While many NRs use steroids and related cholesterol-derived molecules as their endogenous ligands, it is worth pointing out how differently these molecules can be oriented and captured within NR-respective pockets. In steroid receptors, the cognate ligands can bind with single-digit nanomolar affinity. In the case of LXRs and FXR, oxysterols and bile acids bind in the micromolar kilodalton range, respectively (Huang et al. 2010). Yet, the ligand affinities of LXR and FXR still match the physiological concentrations of these molecules in tissues such as liver and intestine, making these receptors physiologically responsive. Figure 9 demonstrates how FXR and LXRα/β, two closely related NRs with a common LBD architecture, orient their related ligands in opposite directions within their pockets. In the case of FXR, the steroid ring A of chenodeoxycholic acid (CDCA) is positioned to point toward H12, whereas in the LXRs, the D-ring and epoxide tail of epoxycholesterol are pointed toward H12 (Mi et al. 2003, Williams et al. 2003).

Figure 9
Figure 9

Demonstration of the distinct orientations of cholesterol-derived ligands in receptor pockets. (A) FXR binding to the bile acid CDCA. (B) Details of interactions with solid red lines indicating hydrogen bonds and dotted lines indicating van der Waals interactions. Note that the steroidal A-ring is positioned at helix-12 (H12). (C and D) LXRα binding to epoxycholesterol requires the steroidal A-ring to be in the opposite direction, while its side-chain points at H12.

Citation: Journal of Molecular Endocrinology 51, 3; 10.1530/JME-13-0173

This striking difference in ligand recognition points to the incredible diversity and adaptability of NR LBD pockets. There are many examples showing how a single NR pocket can undergo significant readjustment to allow for the binding of various synthetic ligands. We demonstrate this principle with the example shown in Fig. 10. This example shows how the GR pocket accommodates an agonist (dexamethasone) or two significantly larger antagonists using side-chain rearrangements within the pocket (Bledsoe et al. 2002, Kauppi et al. 2003, Biggadike et al. 2008). The GR pocket clearly undergoes induced fit, expanding from a volume of 540 Å3 to more than 1000 Å3 to make the necessary accommodations for all these ligands. Such findings underscore the plasticity by which a single LBD pocket adapts to ligands with a broad range of chemical scaffolds and functional groups.

Figure 10
Figure 10

The LBD pockets can adapt to bind diverse molecules through induced fit. (A) GR LBD with three distinct compounds. (B) The surface volumes of the three ligands occupied in the pocket.

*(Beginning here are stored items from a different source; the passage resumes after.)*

-- ==== Sys2Proof/Machine/State.lean ====
section
/-! DEFINITION. The state of the block: exactly the state of R10, the parameters of R5, and the model's own fields for the
caller's commands, their reply and the oracle. -/

namespace Sys2Proof.Machine

/-- Why a step stops with a fault. Both are safe: they can happen only in states that no rule leaves behind (log 13). -/
inductive Fault where
  /-- Raised by `phaseStep` in a phase other than IDLE when no request is held; safe. -/
  | runWithoutRequest
  /-- Raised by `phaseStep` in phase CLEANUP when no primary outcome is held; safe. -/
  | cleanupWithoutOutcome
deriving DecidableEq, Repr

/-- Why a step refuses a command. -/
inductive Refusal where
  /-- Raised by `exec` for an instruction without a meaning; safe. No arm raises it now. -/
  | notModelled (mnemonic : String)
  /-- Raised by an operation of the core state object when no block instance exists (R150); safe (log 15). -/
  | noInstance
  /-- Raised by `readRegister` and `writeRegister` on a view whose slot the cache does not have (R7); safe (log 17). -/
  | noSuchSlot
  /-- Raised by `runAlgorithm` on a memory parameter with addr + size over 2^32 (U9); safe (log 16). -/
  | memoryParamPastTop
  /-- Raised by `runAlgorithm` on an input memory parameter whose byte string is not `size` bytes long (R170); safe (log 16). -/
  | memoryParamLength
  /-- Raised by `image` on bytes that are no template's word (R69, R70); safe (log 3). -/
  | undecodable (e : DecodeError)
deriving DecidableEq, Repr

/-- The oracle at the boundary, the MODEL's own: the answers the environment will give (the head is the next one; where a
list is empty the answer is a free value of Config), the number of calls made so far, and the calls with their answers,
oldest first. R41, R50, R162; log 4. -/
structure Transport where
  registerReads : List (Answer Word)
  registerWrites : List (Answer Unit)
  memoryReads : List (Answer (List Byte))
  memoryWrites : List (Answer Unit)
  breakpointSets : List (Answer Nat)
  breakpointRemovals : List (Answer Unit)
  resumes : List (Answer Unit)
  halts : List (Answer Unit)
  polls : List PollAnswer
  refreshes : List (Answer (List Word))
  cpReads : List (Answer Word)
  cpWrites : List (Answer Unit)
  draws : Nat
  log : List Transaction
deriving DecidableEq, Repr

/-- A transport with nothing scripted and no call made. DESIGN CHOICE (log 4). -/
def Transport.initial : Transport :=
  { registerReads := [], registerWrites := [], memoryReads := [], memoryWrites := [], breakpointSets := [],
    breakpointRemovals := [], resumes := [], halts := [], polls := [], refreshes := [], cpReads := [], cpWrites := [],
    draws := 0, log := [] }

/-- The state of the block. R10, R23; the fields from `built` on are the model's own. -/
structure State where
  /-- The parameters of R5 other than the oracles. -/
  params : Params
  /-- The register cache. R11. -/
  cache : List CacheEntry
  /-- `core_mode`. R18. -/
  coreMode : ProcessorMode
  /-- `core_state`. R19. -/
  coreState : ProcessorState
  /-- `phase`. R23. -/
  phase : Phase
  /-- `req`. R23, R170. -/
  req : Option RunRequest
  /-- `p.slot` of each register parameter, in order. R172. -/
  regSlots : List Nat
  /-- `save_list`. R23, R172. -/
  saveList : List (Nat × Word)
  /-- `bp`. R23, R174. -/
  bp : Option Nat
  /-- `primary`. R23. -/
  primary : Option RunOutcome
  /-- `harvest`. R23, R177. -/
  harvest : List HarvestItem
  /-- `diag`. R23, R208. -/
  diag : List Diag
  /-- A block instance exists. R150, R230; log 15. -/
  built : Bool
  /-- The caller's commands not yet served, oldest first. R9; log 2. -/
  inbox : List Command
  /-- The answer to the last command served. R8; log 1. -/
  reply : Option Reply
  /-- The oracle. R41; log 4. -/
  transport : Transport
  /-- Selects the free values of forgotten cache entries. R158; log 7. -/
  free : Nat
deriving DecidableEq, Repr

/-- The machine right after reset, which is construction (R230), with the values of R28. -/
def State.reset : State :=
  { params := Params.defaults
    cache := freshCache Params.defaults.hasMon
    coreMode := .usr
    coreState := .arm
    phase := .idle
    req := none
    regSlots := []
    saveList := []
    bp := none
    primary := none
    harvest := []
    diag := []
    built := true
    inbox := []
    reply := none
    transport := Transport.initial
    free := 0 }

end Sys2Proof.Machine
end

Citation: Journal of Molecular Endocrinology 51, 3; 10.1530/JME-13-0173

Structures of full-length and multi-domain receptor complexes

Despite multiple DBD–DNA structural characterizations and hundreds of LBD–ligand structural characterizations, there was no reported success in visualizing the higher order architectures of NRs using crystallography until 2008 (Chandra et al. 2008, 2013). For that reason, the physical understanding of how these domains interact and potentially communicate lagged in the field. For other transcription factor families too, visualization of multi-domain or complete polypeptides has rarely proved successful by crystallographic means. Also, most structural biologists study the isolated single domains as they tend to crystallize easier. For NRs, several functional and biochemical studies were nevertheless showing us that NR domains were integrated and not like individual beads on a string. In the case of ER, DNA binding at the DBD was shown to alter the ligand-directed activities at the LBD (Hall et al. 2002). The DNA binding in ER could also modulate coactivator binding at the LBD (Hall et al. 2002). In the GR, DNA binding could affect receptor structure and activity at the LBD (Lefstin et al. 1994, Lefstin & Yamamoto 1998, Meijsing et al. 2009). In the AR, there was also biochemical evidence for DBD communication to the LBD (Helsen et al. 2012). Several synthetic ligands were demonstrated to cause significant changes in the DNA affinity of NRs, even though they bound to the LBD, again suggestive of DBD–LBD communications via domain–domain interactions (Huh et al. 2011, Clegg et al. 2012).

Despite long-standing efforts at visualizing the multi-domain arrangements of NRs using high-resolution methods, many technical barriers had remained. First, there is the difficulty in obtaining large quantities of stable, intact proteins in soluble form. Secondly, there are disordered receptor segments, especially when NRs are not in their assembled complexes with DNA and coregulator portions. Thirdly, there is the difficulty in knowing which combination of ligands, peptides, and DNA would produce the stable, well-behaved complex suitable for crystallization. We adopted numerous strategies in attempting to overcome each of these difficulties. These proteins can be obtained through recombinant expression methodologies that employ Escherichia coli, SF-9/baculovirus, or transient transfection in HEK-293 or other mammalian cells. Conditions for ensuring the correct folding and maximal solubility of NRs are then identified by testing a battery of receptor ligands for their ability to enhance the soluble protein yield during recombinant expression. To minimize receptor segmental disorder, one can take advantage of H/D EMS information or proteolytic mapping experiments to identify combinations of NRs, ligands, coactivators, and DNA duplexes that produce stable complexes. Finally, size-exclusion chromatography is applied to isolate in a single fraction, the pre-ordered multi-component complexes of NRs. This latter step ensures the correct stoichiometry of components in a single elution peak, which facilitates successful crystal growth.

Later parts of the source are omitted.